======== Input data ========
-- ==== Sys2Proof/Certificates/Slice0/Obligations.lean ====
section
/-! DEFINITION. The statements about the model, each `def Obligations.<Name> : Prop`. A post-state is written out in
full wherever a rule gives it, so the statement is the instruction's result, its completion and its frame at once. -/

open Sys2Proof Sys2Proof.Machine

/-! ## Encoding -/

/-- R61, the worked encodings: operation words both ways, response words, and four illegal words. -/
def Obligations.WorkedEncodings : Prop :=
  (encode (.edge 0xFFF0) = 0x200000FFF0 ∧ decode 0x200000FFF0 = .ok (.edge 0xFFF0)) ∧
  (encode (.settgt 30) = 0x500000001E ∧ decode 0x500000001E = .ok (.settgt 30)) ∧
  (encode (.wrcfgTickFreq 1000000) = 0x97000F4240 ∧ decode 0x97000F4240 = .ok (.wrcfgTickFreq 1000000)) ∧
  (encode (.wrcfgLowThreshold 0x8000) = 0x9900008000 ∧ decode 0x9900008000 = .ok (.wrcfgLowThreshold 0x8000)) ∧
  (encode .init = 0xA000000000 ∧ decode 0xA000000000 = .ok .init) ∧
  Response.word ⟨.ok, 63⟩ = 0x00000003F ∧
  Response.word ⟨.cfgError, 3⟩ = 0x400000003 ∧
  Response.word ⟨.notRunning, 0⟩ = 0x200000000 ∧
  (∃ why, decode 0x2000010000 = .error why) ∧
  (∃ why, decode 0x9A00000000 = .error why) ∧
  (∃ why, decode 0x1000000001 = .error why) ∧
  (∃ why, decode 0x6100000000 = .error why)

/-- R51, R52: decoding what the encoder writes gives every operation back, with every operand at every value. -/
def Obligations.DecodeOfEncode : Prop :=
  ∀ i : Instr, decode (encode i) = .ok i

/-- R53: "there is at most one": a legal word is the encoding of the operation it decodes to, so no bit of it is ignored
(R56). -/
def Obligations.EncodeOfDecode : Prop :=
  ∀ (w : OpWord) (i : Instr), decode w = .ok i → encode i = w

/-- R52: the rows are mutually exclusive; a legal word selects the row of its operation; an illegal word selects none. -/
def Obligations.OpcodeMapAgreesWithDecoder : Prop :=
  ∀ w : OpWord,
    (∀ r₁ ∈ opcodeRows, ∀ r₂ ∈ opcodeRows, r₁.selects w = true → r₂.selects w = true → r₁ = r₂) ∧
    (∀ i, decode w = .ok i → rowOf i ∈ opcodeRows ∧ (rowOf i).selects w = true) ∧
    (∀ why, decode w = .error why → ∀ r ∈ opcodeRows, r.selects w = false)

/-- R56, R58: which words are illegal, in numbers: op = w / 2^36, idx = w / 2^32 mod 16, data = w mod 2^32. -/
def Obligations.IllegalWordsAreThose : Prop :=
  ∀ w : OpWord,
    ((∃ why, decode w = .error why) ↔
      (w.toNat / 2 ^ 36 = 0 ∨ 11 ≤ w.toNat / 2 ^ 36) ∨
      (w.toNat / 2 ^ 36 = 9 ∧ 10 ≤ w.toNat / 2 ^ 32 % 16) ∨
      (w.toNat / 2 ^ 36 ≠ 9 ∧ w.toNat / 2 ^ 32 % 16 ≠ 0) ∨
      (w.toNat / 2 ^ 36 ≠ 2 ∧ w.toNat / 2 ^ 36 ≠ 5 ∧ w.toNat / 2 ^ 36 ≠ 9 ∧ w.toNat % 2 ^ 32 ≠ 0) ∨
      (w.toNat / 2 ^ 36 = 2 ∧ w.toNat / 2 ^ 16 % 2 ^ 16 ≠ 0)) ∧
    ((∃ i, decode w = .ok i) ↔ OpWord.legal w = true)

/-- R58: "Number of legal words: 7 (the operand-less operations) + 2^16 (EDGE) + 2^32 (SETTGT) + 10 × 2^32 (WRCFG)". -/
def Obligations.LegalWordCount : Prop :=
  Nat.card { w : OpWord // ∃ i, decode w = .ok i } = 7 + 2 ^ 16 + 2 ^ 32 + 10 * 2 ^ 32

/-- R54: the response word's two fields and the five codes, and no two responses share a word. -/
def Obligations.ResponseWordFields : Prop :=
  (∀ r : Response, r.word.toNat / 2 ^ 32 = r.code.number.toNat ∧ r.word.toNat % 2 ^ 32 = r.data.toNat) ∧
  (Code.number .ok = 0 ∧ Code.number .illegalOp = 1 ∧ Code.number .notRunning = 2 ∧ Code.number .cfgLocked = 3 ∧
    Code.number .cfgError = 4) ∧
  (∀ r₁ r₂ : Response, r₁.word = r₂.word → r₁ = r₂)

/-! ## The step -/

/-- R37, R53: a step on a legal word is the meaning of the operation it decodes to, at the state whose pins the word has
left (R157: a transfer happens once). -/
def Obligations.StepRunsDecodedOperation : Prop :=
  ∀ (s : State) (w : OpWord) (i : Instr),
    s.pins = .op w → decode w = .ok i → step s = exec i { s with pins := .idle }

/-- R58, R122: an illegal word, in every mode, is answered ILLEGAL_OP with data 0 and changes no register and no output. -/
def Obligations.IllegalWordIsAnswered : Prop :=
  ∀ (s : State) (w : OpWord) (why : Illegal),
    s.pins = .op w → decode w = .error why →
    step s = .next { s with pins := .idle, resp := some ⟨.illegalOp, 0⟩, cmpStrobe := false }

/-- R158, R37: every word transferred is answered by exactly one response, in one step; it is then off the pins. -/
def Obligations.EveryWordIsAnswered : Prop :=
  ∀ (s : State) (w : OpWord), s.pins = .op w →
    ∃ (t : State) (r : Response), step s = .next t ∧ t.resp = some r ∧ t.respValid = true ∧
      t.respWord = some r.word ∧ t.pins = .idle ∧ t.opReady = true

/-- R121: the three refusals change no register and no output and pulse no strobe; CFG_ERROR changes CFGERR and MODE
only; after every response the block is ready. -/
def Obligations.ErrorsChangeNothing : Prop :=
  ∀ (s t : State) (w : OpWord) (r : Response),
    s.pins = .op w → step s = .next t → t.resp = some r →
    ((r.code = .illegalOp ∨ r.code = .notRunning ∨ r.code = .cfgLocked) →
      t.block = s.block ∧ t.cmpOut = s.cmpOut ∧ t.cmpStrobe = false ∧ r.data = 0) ∧
    (r.code = .cfgError →
      t.block = { s.block with cfgErr := t.block.cfgErr, mode := .fault } ∧ t.cmpStrobe = false) ∧
    t.opReady = true

/-- R12 (with log 2): with nothing offered the block is idle: every register holds, no response, no strobe. -/
def Obligations.IdleHoldsTheState : Prop :=
  ∀ s : State, s.pins = .idle → step s = .next { s with resp := none, cmpStrobe := false }

/-- R140 (with log 3): rst, between operations or during one, puts the machine at the reset values, with no response and
no strobe. -/
def Obligations.ResetFromEveryState : Prop :=
  ∀ (s : State) (w : OpWord), (s.pins = .rst ∨ s.pins = .abandoned w) →
    step s = .next { block := Block.reset, resp := none, cmpStrobe := false, pins := .idle }

/-- R141: the reset values, the STATUS view and the outputs at reset; an INIT without WRCFG fails with causes
ZERO_PPR_GEAR and ZERO_GAIN_DEN; nothing keeps its value across a reset. -/
def Obligations.ResetValues : Prop :=
  State.reset.block =
    { mode := .unconfigured, ovfPend := false, wrapOverrun := false, prevValid := false, cfgErr := 0#3,
      rollover := 0#16, prevTs := 0#32, scale := 0#32, speed := 0#32, target := 0#32, err := 0#64, prevErr := 0#64,
      integ := 0#64, duty := 0#7, cmp := 0#32,
      cfg := { kp := 0#32, ki := 0#32, kd := 0#32, gainDen := 0#32, maxSpeed := 0#32, ppr := 0#32,
               gearRatio := 0#32, tickFreq := 0#32, actPeriod := 0#32, lowThreshold := 0#32 } } ∧
  status State.reset.block = 0 ∧ State.reset.cmpOut = 0 ∧ State.reset.opReady = true ∧
  State.reset.respValid = false ∧ State.reset.cmpStrobe = false ∧
  (∃ t, exec .init State.reset = .next t ∧ t.resp = some ⟨.cfgError, 3⟩ ∧ t.block.mode = .fault) ∧
  (∀ s : State, s.pins = .rst →
    ∃ t, step s = .next t ∧ t.block = State.reset.block ∧ t.cmpStrobe = false)

/-! ## Time Extender -/

/-- R65: WRAP. -/
def Obligations.WrapExecutes : Prop :=
  (∀ s : State, s.block.mode = .running →
    exec .wrap s = .next { s with
      block := { s.block with ovfPend := true, wrapOverrun := s.block.wrapOverrun || s.block.ovfPend }
      resp := some ⟨.ok, 0⟩
      cmpStrobe := false }) ∧
  (∀ s : State, s.block.mode ≠ .running → exec .wrap s = .next (refusedWith .notRunning s)) ∧
  decode 0x1000000000 = .ok .wrap ∧
  (∀ w : OpWord, w.toNat / 2 ^ 36 = 1 → w ≠ 0x1000000000 → ∃ why, decode w = .error why)

/-- R66: OVFCHK. -/
def Obligations.OvfchkExecutes : Prop :=
  (∀ s : State, s.block.mode = .running → s.block.ovfPend = true →
    exec .ovfchk s = .next { s with
      block := { s.block with rollover := BitVec.ofNat 16 ((s.block.rollover.toNat + 1) % 2 ^ 16), ovfPend := false }
      resp := some ⟨.ok, 1⟩
      cmpStrobe := false }) ∧
  (∀ s : State, s.block.mode = .running → s.block.ovfPend = false →
    exec .ovfchk s = .next { s with resp := some ⟨.ok, 0⟩, cmpStrobe := false }) ∧
  (∀ s : State, s.block.mode ≠ .running → exec .ovfchk s = .next (refusedWith .notRunning s)) ∧
  decode 0x3000000000 = .ok .ovfchk ∧
  (∀ w : OpWord, w.toNat / 2 ^ 36 = 3 → w ≠ 0x3000000000 → ∃ why, decode w = .error why)

/-- R67: EXTEND, its two branches, the timestamp as a number, and its corner cases (iii), (iv) on LOW_THRESHOLD. -/
def Obligations.ExtendGivesTimestamp : Prop :=
  ∀ (b : Block) (raw : Raw),
    ((b.ovfPend = true ∧ raw.toNat < b.cfg.lowThreshold.toNat) →
      extendBlock b raw =
        { b with rollover := BitVec.ofNat 16 ((b.rollover.toNat + 1) % 2 ^ 16), ovfPend := false } ∧
      (extendTs b raw).toNat = (b.rollover.toNat + 1) % 2 ^ 16 * 65536 + raw.toNat) ∧
    (¬ (b.ovfPend = true ∧ raw.toNat < b.cfg.lowThreshold.toNat) →
      extendBlock b raw = b ∧ (extendTs b raw).toNat = b.rollover.toNat * 65536 + raw.toNat) ∧
    (b.cfg.lowThreshold = 0 → extendBlock b raw = b) ∧
    (0x10000 ≤ b.cfg.lowThreshold.toNat → b.ovfPend = true → (extendBlock b raw).ovfPend = false)

/-- R75 with R76 and R77: EDGE. `roll1` is the rollover count EXTEND stamps with, `ts` the timestamp as a number,
`d` the duration modulo 2^32 (0 where there is no previous sample), and SPEED is the floor of SCALE / d. -/
def Obligations.EdgeExecutes : Prop :=
  (∀ (s : State) (raw : Raw) (roll1 : Nat) (ts d : BitVec 32) (takes : Bool), s.block.mode = .running →
    takes = (s.block.ovfPend && decide (raw.toNat < s.block.cfg.lowThreshold.toNat)) →
    roll1 = (if takes then (s.block.rollover.toNat + 1) % 2 ^ 16 else s.block.rollover.toNat) →
    ts = BitVec.ofNat 32 (roll1 * 65536 + raw.toNat) →
    d = (if s.block.prevValid then BitVec.ofNat 32 ((ts.toNat + 2 ^ 32 - s.block.prevTs.toNat) % 2 ^ 32) else 0) →
    exec (.edge raw) s = .next { s with
      block := { s.block with
        rollover := BitVec.ofNat 16 roll1
        ovfPend := s.block.ovfPend && !takes
        prevTs := ts
        prevValid := true
        speed := if d = 0 then s.block.speed else BitVec.ofNat 32 (s.block.scale.toNat / d.toNat) }
      resp := some ⟨.ok, ts⟩
      cmpStrobe := false }) ∧
  (∀ (s : State) (raw : Raw), s.block.mode ≠ .running →
    exec (.edge raw) s = .next (refusedWith .notRunning s)) ∧
  (∀ raw : Raw, decode (BitVec.ofNat 40 (0x2000000000 + raw.toNat)) = .ok (.edge raw)) ∧
  (∀ w : OpWord, w.toNat / 2 ^ 36 = 2 → 2 ^ 16 ≤ w.toNat % 2 ^ 36 → ∃ why, decode w = .error why)

/-- R80: the same EDGE again consumes nothing, has duration 0 and changes nothing at all, however often it comes. -/
def Obligations.RepeatedEdgeHoldsSpeed : Prop :=
  ∀ (s : State) (raw : Raw), s.block.mode = .running →
    ∃ t, exec (.edge raw) s = .next t ∧ exec (.edge raw) t = .next t

/-- R79: SPEED is the floor of SCALE / d for every non-zero duration d, never above SCALE, 0 for d above SCALE, and a
non-increasing function of d. -/
def Obligations.SpeedIsNonIncreasingInDuration : Prop :=
  ∀ (s₁ s₂ t₁ t₂ : State) (raw₁ raw₂ : Raw),
    s₁.block.mode = .running → s₂.block.mode = .running → s₁.block.scale = s₂.block.scale →
    duration s₁.block (extendTs s₁.block raw₁) ≠ 0 →
    (duration s₁.block (extendTs s₁.block raw₁)).toNat < (duration s₂.block (extendTs s₂.block raw₂)).toNat →
    exec (.edge raw₁) s₁ = .next t₁ → exec (.edge raw₂) s₂ = .next t₂ →
    t₁.block.speed.toNat = s₁.block.scale.toNat / (duration s₁.block (extendTs s₁.block raw₁)).toNat ∧
    t₁.block.speed.toNat ≤ s₁.block.scale.toNat ∧
    (s₂.block.scale.toNat < (duration s₂.block (extendTs s₂.block raw₂)).toNat → t₂.block.speed = 0) ∧
    t₂.block.speed.toNat ≤ t₁.block.speed.toNat

/-- R14, R153: one operation in RUNNING mode. ROLLOVER changes only together with clearing a pending OVF_PEND, and then
by 1; only WRAP sets OVF_PEND; ROLLOVER + OVF_PEND grows by 1 exactly at a WRAP that finds the flag clear. -/
def Obligations.WrapsAreConsumedAtMostOnce : Prop :=
  ∀ (s t : State) (w : OpWord),
    s.pins = .op w → s.block.mode = .running → step s = .next t →
    (t.block.rollover ≠ s.block.rollover →
      s.block.ovfPend = true ∧ t.block.ovfPend = false ∧ t.block.rollover = s.block.rollover + 1) ∧
    (s.block.ovfPend = false → t.block.ovfPend = true → decode w = .ok .wrap) ∧
    (t.block.rollover.toNat + (if t.block.ovfPend then 1 else 0)) % 2 ^ 16 =
      (s.block.rollover.toNat + (if s.block.ovfPend then 1 else 0) +
        (if decode w = .ok .wrap ∧ s.block.ovfPend = false then 1 else 0)) % 2 ^ 16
========
__Exercise requirements__:
Transcribe the lines above between the line holding "(b : Block)" and the line holding "SCALE / d. -/", inclusive, exactly as they stand and with nothing added.

__Solved problem__:
  ∀ (b : Block) (raw : Raw),
    ((b.ovfPend = true ∧ raw.toNat < b.cfg.lowThreshold.toNat) →
      extendBlock b raw =
        { b with rollover := BitVec.ofNat 16 ((b.rollover.toNat + 1) % 2 ^ 16), ovfPend := false } ∧
      (extendTs b raw).toNat = (b.rollover.toNat + 1) % 2 ^ 16 * 65536 + raw.toNat) ∧
    (¬ (b.ovfPend = true ∧ raw.toNat < b.cfg.lowThreshold.toNat) →
      extendBlock b raw = b ∧ (extendTs b raw).toNat = b.rollover.toNat * 65536 + raw.toNat) ∧
    (b.cfg.lowThreshold = 0 → extendBlock b raw = b) ∧
    (0x10000 ≤ b.cfg.lowThreshold.toNat → b.ovfPend = true → (extendBlock b raw).ovfPend = false)

/-- R75 with R76 and R77: EDGE. `roll1` is the rollover count EXTEND stamps with, `ts` the timestamp as a number,
`d` the duration modulo 2^32 (0 where there is no previous sample), and SPEED is the floor of SCALE / d. -/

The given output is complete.